Uitsplitsing naar productcategorie van de EU-invoer uit Midden-Amerika en jaarlijkse ontwikkeling (in EUR)


Een en ander laat zien dat de uitvoer uit Midden-Amerika naar de EU sterk leunt op slechts enkele producten, al nam het aantal naar de EU uitgevoerde producten in 2014 toe in vergelijking met 2013 (+ 3 %, verspreid over 2 657 tarieflijnen). De vijf meest ingevoerde producten maken echter nog altijd 61 % van de totale EU-invoer uit Midden-Amerika uit. Deze producten zijn, in volgorde van belang: elektronische assemblages van gegevensverwerkende machines, koffie, bananen, ananas en ruwe palmolie.

De belangrijkste bestemming van de EU-uitvoer naar Midden-Amerika blijft Panama (26 %), gevolgd door Guatemala en Costa Rica (24 % respectievelijk 22 %). De meest uitgevoerde goederen waren in 2014 machines en toestellen en mechanische werktuigen (27 % van de EU-uitvoer), gevolgd door elektrische apparaten en farmaceutische producten (beide 12,5 %) en motorvoertuigen en werken van staal (beide 10 %).

Opmerkelijke positieve veranderingen konden onder meer bij de volgende producten worden vastgesteld:

• vis en schaaldieren (HS 3), waarvan de invoer uit Midden-Amerika is gestegen met 28 % tot 250 miljoen EUR, met vooral een sterke stijging voor ingevroren garnalen (+ 36 %, van 124 miljoen EUR tot 169 miljoen EUR);

• vruchten en noten (HS 8), waarvoor de invoer met 16 % is gestegen tot 1,4 miljard EUR, met een opvallende stijging voor ananas (+ 18 %, van 456 miljoen EUR tot 537 miljoen EUR);

• gebottelde rum, waarbij sprake was van een stijging met 110 % (van 8,5 miljoen EUR tot 18 miljoen EUR). 

Opmerkelijk zijn de specifieke positieve trends in de handelsstroom tussen de EU en Honduras, die in 2014 met 21 % toenam — de hoogste stijging in de gehele regio.
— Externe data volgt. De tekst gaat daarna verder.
/-! ## scroll -/

@[simp] theorem scroll_v (f : Nat → Nat → Nat → Bool) : (s.scroll f).v = s.v := rfl
@[simp] theorem scroll_index (f : Nat → Nat → Nat → Bool) : (s.scroll f).index = s.index := rfl
@[simp] theorem scroll_pc (f : Nat → Nat → Nat → Bool) : (s.scroll f).pc = s.pc := rfl
@[simp] theorem scroll_sp (f : Nat → Nat → Nat → Bool) : (s.scroll f).sp = s.sp := rfl
@[simp] theorem scroll_stack (f : Nat → Nat → Nat → Bool) : (s.scroll f).stack = s.stack := rfl
@[simp] theorem scroll_rpl (f : Nat → Nat → Nat → Bool) : (s.scroll f).rpl = s.rpl := rfl
@[simp] theorem scroll_mem (f : Nat → Nat → Nat → Bool) : (s.scroll f).mem = s.mem := rfl
@[simp] theorem scroll_ext (f : Nat → Nat → Nat → Bool) : (s.scroll f).ext = s.ext := rfl
@[simp] theorem scroll_dirty (f : Nat → Nat → Nat → Bool) : (s.scroll f).dirty = (s.dirty || s.scrollRegion.isSome) := rfl
@[simp] theorem scroll_dt (f : Nat → Nat → Nat → Bool) : (s.scroll f).dt = s.dt := rfl
@[simp] theorem scroll_st (f : Nat → Nat → Nat → Bool) : (s.scroll f).st = s.st := rfl
@[simp] theorem scroll_prev (f : Nat → Nat → Nat → Bool) : (s.scroll f).prev = s.prev := rfl
@[simp] theorem scroll_halted (f : Nat → Nat → Nat → Bool) : (s.scroll f).halted = s.halted := rfl
@[simp] theorem scroll_stop (f : Nat → Nat → Nat → Bool) : (s.scroll f).stop = s.stop := rfl
@[simp] theorem scroll_q (f : Nat → Nat → Nat → Bool) : (s.scroll f).q = s.q := rfl
@[simp] theorem scroll_scrollStd (f : Nat → Nat → Nat → Bool) : (s.scroll f).scrollStd = s.scrollStd := rfl
@[simp] theorem scroll_key (f : Nat → Nat → Nat → Bool) : (s.scroll f).key = s.key := rfl
@[simp] theorem scroll_rnd (f : Nat → Nat → Nat → Bool) : (s.scroll f).rnd = s.rnd := rfl
@[simp] theorem scroll_diag (f : Nat → Nat → Nat → Bool) : (s.scroll f).diag = s.diag := rfl
@[simp] theorem scroll_script (f : Nat → Nat → Nat → Bool) : (s.scroll f).script = s.script := rfl
@[simp] theorem scroll_draws (f : Nat → Nat → Nat → Bool) : (s.scroll f).draws = s.draws := rfl

/-! ## snapshot -/

@[simp] theorem snapshot_v : (s.snapshot).v = s.v := rfl
@[simp] theorem snapshot_index : (s.snapshot).index = s.index := rfl
@[simp] theorem snapshot_pc : (s.snapshot).pc = s.pc := rfl
@[simp] theorem snapshot_sp : (s.snapshot).sp = s.sp := rfl
@[simp] theorem snapshot_stack : (s.snapshot).stack = s.stack := rfl
@[simp] theorem snapshot_rpl : (s.snapshot).rpl = s.rpl := rfl
@[simp] theorem snapshot_mem : (s.snapshot).mem = s.mem := rfl
@[simp] theorem snapshot_fb : (s.snapshot).fb = s.fb := rfl
@[simp] theorem snapshot_ext : (s.snapshot).ext = s.ext := rfl
@[simp] theorem snapshot_dirty : (s.snapshot).dirty = s.dirty := rfl
@[simp] theorem snapshot_dt : (s.snapshot).dt = s.dt := rfl
@[simp] theorem snapshot_st : (s.snapshot).st = s.st := rfl
@[simp] theorem snapshot_prev : (s.snapshot).prev = s.key := rfl
@[simp] theorem snapshot_halted : (s.snapshot).halted = s.halted := rfl
@[simp] theorem snapshot_stop : (s.snapshot).stop = s.stop := rfl
@[simp] theorem snapshot_q : (s.snapshot).q = s.q := rfl
@[simp] theorem snapshot_scrollStd : (s.snapshot).scrollStd = s.scrollStd := rfl
@[simp] theorem snapshot_key : (s.snapshot).key = s.key := rfl
@[simp] theorem snapshot_rnd : (s.snapshot).rnd = s.rnd := rfl
@[simp] theorem snapshot_diag : (s.snapshot).diag = s.diag := rfl
@[simp] theorem snapshot_script : (s.snapshot).script = s.script := rfl
@[simp] theorem snapshot_draws : (s.snapshot).draws = s.draws := rfl

/-! ## report -/

@[simp] theorem report_v (d : Option Word) : (s.report d).v = s.v := rfl
@[simp] theorem report_index (d : Option Word) : (s.report d).index = s.index := rfl
@[simp] theorem report_pc (d : Option Word) : (s.report d).pc = s.pc := rfl
@[simp] theorem report_sp (d : Option Word) : (s.report d).sp = s.sp := rfl
@[simp] theorem report_stack (d : Option Word) : (s.report d).stack = s.stack := rfl
@[simp] theorem report_rpl (d : Option Word) : (s.report d).rpl = s.rpl := rfl
@[simp] theorem report_mem (d : Option Word) : (s.report d).mem = s.mem := rfl
@[simp] theorem report_fb (d : Option Word) : (s.report d).fb = s.fb := rfl
@[simp] theorem report_ext (d : Option Word) : (s.report d).ext = s.ext := rfl
@[simp] theorem report_dirty (d : Option Word) : (s.report d).dirty = s.dirty := rfl
@[simp] theorem report_dt (d : Option Word) : (s.report d).dt = s.dt := rfl
@[simp] theorem report_st (d : Option Word) : (s.report d).st = s.st := rfl
@[simp] theorem report_prev (d : Option Word) : (s.report d).prev = s.prev := rfl
@[simp] theorem report_halted (d : Option Word) : (s.report d).halted = s.halted := rfl
@[simp] theorem report_stop (d : Option Word) : (s.report d).stop = s.stop := rfl
@[simp] theorem report_q (d : Option Word) : (s.report d).q = s.q := rfl
@[simp] theorem report_scrollStd (d : Option Word) : (s.report d).scrollStd = s.scrollStd := rfl
@[simp] theorem report_key (d : Option Word) : (s.report d).key = s.key := rfl
@[simp] theorem report_rnd (d : Option Word) : (s.report d).rnd = s.rnd := rfl
@[simp] theorem report_diag (d : Option Word) : (s.report d).diag = d := rfl
@[simp] theorem report_script (d : Option Word) : (s.report d).script = s.script := rfl
@[simp] theorem report_draws (d : Option Word) : (s.report d).draws = s.draws := rfl

/-! ## setResult -/

@[simp] theorem setResult_v (x : Reg) (b f : Byte) : (s.setResult x b f).v = (s.v.set x.val b).set 15 f := rfl
@[simp] theorem setResult_index (x : Reg) (b f : Byte) : (s.setResult x b f).index = s.index := rfl
@[simp] theorem setResult_pc (x : Reg) (b f : Byte) : (s.setResult x b f).pc = s.pc := rfl
@[simp] theorem setResult_sp (x : Reg) (b f : Byte) : (s.setResult x b f).sp = s.sp := rfl
@[simp] theorem setResult_stack (x : Reg) (b f : Byte) : (s.setResult x b f).stack = s.stack := rfl
@[simp] theorem setResult_rpl (x : Reg) (b f : Byte) : (s.setResult x b f).rpl = s.rpl := rfl
@[simp] theorem setResult_mem (x : Reg) (b f : Byte) : (s.setResult x b f).mem = s.mem := rfl
@[simp] theorem setResult_fb (x : Reg) (b f : Byte) : (s.setResult x b f).fb = s.fb := rfl
@[simp] theorem setResult_ext (x : Reg) (b f : Byte) : (s.setResult x b f).ext = s.ext := rfl
@[simp] theorem setResult_dirty (x : Reg) (b f : Byte) : (s.setResult x b f).dirty = s.dirty := rfl
@[simp] theorem setResult_dt (x : Reg) (b f : Byte) : (s.setResult x b f).dt = s.dt := rfl
@[simp] theorem setResult_st (x : Reg) (b f : Byte) : (s.setResult x b f).st = s.st := rfl
@[simp] theorem setResult_prev (x : Reg) (b f : Byte) : (s.setResult x b f).prev = s.prev := rfl
@[simp] theorem setResult_halted (x : Reg) (b f : Byte) : (s.setResult x b f).halted = s.halted := rfl
@[simp] theorem setResult_stop (x : Reg) (b f : Byte) : (s.setResult x b f).stop = s.stop := rfl
@[simp] theorem setResult_q (x : Reg) (b f : Byte) : (s.setResult x b f).q = s.q := rfl
@[simp] theorem setResult_scrollStd (x : Reg) (b f : Byte) : (s.setResult x b f).scrollStd = s.scrollStd := rfl
@[simp] theorem setResult_key (x : Reg) (b f : Byte) : (s.setResult x b f).key = s.key := rfl
@[simp] theorem setResult_rnd (x : Reg) (b f : Byte) : (s.setResult x b f).rnd = s.rnd := rfl
@[simp] theorem setResult_diag (x : Reg) (b f : Byte) : (s.setResult x b f).diag = s.diag := rfl
@[simp] theorem setResult_script (x : Reg) (b f : Byte) : (s.setResult x b f).script = s.script := rfl
@[simp] theorem setResult_draws (x : Reg) (b f : Byte) : (s.setResult x b f).draws = s.draws := rfl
Deze sterke ontwikkeling kenmerkt zich door een forse toename van zowel belangrijke EU-uitvoerproducten (+ 35 %) als EU-invoerproducten (+ 14,5 %). De EU-uitvoer naar Honduras gaf met name voor de volgende posten een sterke stijging te zien: + 34 % voor machines en toestellen en mechanische werktuigen (HS 84; nu 207 miljoen EUR), + 65 % voor elektrische machines (HS 85; nu 93 miljoen EUR), + 54 % voor werken van ijzer (HS 73) en + 42 % voor farmaceutische producten (HS 30). Tegelijkertijd nam ook de invoer uit Honduras significant toe, met name voor de volgende posten: + 64 % voor plantaardige olie (HS 15, nu 113 miljoen EUR), + 26 % voor vis en schaaldieren (HS 03, nu 50 miljoen EUR), + 168 % voor suiker (HS 17, nu 15 miljoen EUR), + 22 % voor kledingtoebehoren (HS 61, nu 49 miljoen EUR) en + 71 % voor ertsen en assen (HS 26, nu 22 miljoen EUR).
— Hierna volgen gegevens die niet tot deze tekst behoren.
/-- Unless the flag is one of its coordinates, the same draw repeated lands on the same cells (R128): a draw writes neither
the coordinates nor the sprite, the mode or the quirks. -/
theorem drawnOn_drawn (hx : x ≠ vF) (hy : y ≠ vF) (r c : Nat) :
    drawnOn (drawn s x y n) x y n r c ↔ drawnOn s x y n r c := by
  unfold drawnOn
  rw [reg_drawn_ne hx, reg_drawn_ne hy]
  rfl

/-- Two equal draws flip a cell twice or not at all (R128). -/
theorem drawn_drawn_fb (hn : n ≤ 15) (hx : x ≠ vF) (hy : y ≠ vF) : (drawn (drawn s x y n) x y n).fb = s.fb := by
  refine framebuffer_ext fun r c _ _ => ?_
  by_cases on : drawnOn s x y n r c
  · rw [cell_drawn_of_drawnOn hn ((drawnOn_drawn hx hy r c).mpr on), cell_drawn_of_drawnOn hn on, Bool.not_not]
  · rw [cell_drawn_of_not_drawnOn hn (mt (drawnOn_drawn hx hy r c).mp on), cell_drawn_of_not_drawnOn hn on]

/-- The second of two equal draws collides on the cells that the first one set (R128). -/
theorem drawn_drawn_flag_eq_one_iff (hn : n ≤ 15) (hx : x ≠ vF) (hy : y ≠ vF) :
    (drawn (drawn s x y n) x y n).reg vF = 1 ↔ ∃ r c, drawnOn s x y n r c ∧ cell s.fb r c = false := by
  rw [drawn_flag_eq_one_iff hn]
  refine exists_congr fun r => exists_congr fun c => ?_
  rw [drawnOn_drawn hx hy]
  refine and_congr_right fun on => ?_
  rw [cell_drawn_of_drawnOn hn on, Bool.not_eq_true']

end

/-- Settles O36: the cells and the flag of `drawn`, one lemma each. -/
theorem drawFlipsItsCells : Obligations.DrawFlipsItsCells := fun _ _ _ _ hn inside =>
  ⟨_, exec_drw_of_inside inside, fun _ _ => ⟨cell_drawn_of_drawnOn hn, cell_drawn_of_not_drawnOn hn⟩,
    (drawn_flag_eq_one_iff hn).mpr, (drawn_flag_eq_zero_iff hn).mpr, fun _ => reg_drawn_ne, rfl, rfl⟩

/-- Settles O37: the first draw leaves `I` and the mode, so the second completes as well, and lands on the same cells. -/
theorem drawTwiceRestores : Obligations.DrawTwiceRestores := fun _ _ _ _ hn hx hy inside =>
  ⟨_, _, exec_drw_of_inside inside, exec_drw_of_inside inside, drawn_drawn_fb hn hx hy,
    drawn_drawn_flag_eq_one_iff hn hx hy⟩

/-! ## The scrolls -/

/-- The cell at `(r', c')` moves onto `(r, c)` in a region `rw` columns wide. -/
def movesOnto (dr : Nat) (dc : Int) (rw r c r' c' : Nat) : Prop := r' + dr = r ∧ (c' : Int) + dc = c ∧ c' < rw

/-- The new cells of a scroll are the old ones moved by `dr` rows and `dc` columns, with 0 where none moves to. -/
def movesBy (dr : Nat) (dc : Int) (fb : Framebuffer) (new : Nat → Nat → Nat → Bool) : Prop :=
  ∀ rw r c, c < rw →
    (∀ r' c', movesOnto dr dc rw r c r' c' → new rw r c = cell fb r' c') ∧
      ((∀ r' c', ¬ movesOnto dr dc rw r c r' c') → new rw r c = false)

/-- New cells that are read from a single source where there is one, and 0 elsewhere, are moved. -/
theorem movesBy_of_source {dr : Nat} {dc : Int} {fb : Framebuffer} {p : Nat → Nat → Nat → Prop}
    [∀ rw r c, Decidable (p rw r c)] {row col : Nat → Nat}
    (source : ∀ rw r c r' c', c < rw → (movesOnto dr dc rw r c r' c' ↔ p rw r c ∧ r' = row r ∧ c' = col c)) :
    movesBy dr dc fb fun rw r c => if p rw r c then cell fb (row r) (col c) else false := by
  refine fun rw r c hc => ⟨fun r' c' moves => ?_, fun vacated => if_neg fun hp => ?_⟩
  · obtain ⟨hp, rfl, rfl⟩ := (source rw r c r' c' hc).mp moves
    exact if_pos hp
  · exact vacated _ _ ((source rw r c _ _ hc).mpr ⟨hp, rfl, rfl⟩)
2.3.Gebruik van tariefpreferenties in het kader van de overeenkomst

Het gebruik van tariefpreferenties uit hoofde van de overeenkomst kan worden geraamd door te kijken naar dat deel van de handelsstroom dat in het kader van de overeenkomst wordt gerealiseerd. Voor het bepalen van dit aandeel zijn gedetailleerde douanegegevens nodig. Midden-Amerika heeft de EU meegedeeld dat het met de databases van de nationale douaneautoriteiten in de regio niet mogelijk is regelmatig gedetailleerde statistieken uit te wisselen om het gebruik van tariefpreferenties te analyseren. Alleen Costa Rica heeft de EU dergelijke gegevens verstrekt.

Blijkens de Costa Ricaanse statistieken vond 8,8 % van de totale EU-uitvoer naar het land (in waarde) plaats in het kader van de overeenkomst. Deze lage benuttingsgraad hangt samen met de lange tariefafbraakperiode die geldt voor Costa Rica; in dit vroege uitvoeringsstadium kon daardoor slechts een klein deel van de EU-uitvoer profiteren van de door de overeenkomst geboden preferentie. Opgemerkt zij echter dat de benuttingsgraad voor de EU-uitvoer die valt onder de tarieflijnen die door Costa Rica volledig zijn geliberaliseerd, 48,4 % bedraagt en zelfs op 71 % ligt voor de EU-uitvoer die valt onder de tarieflijnen waarvoor Costa Rica de EU een contingent heeft toegekend.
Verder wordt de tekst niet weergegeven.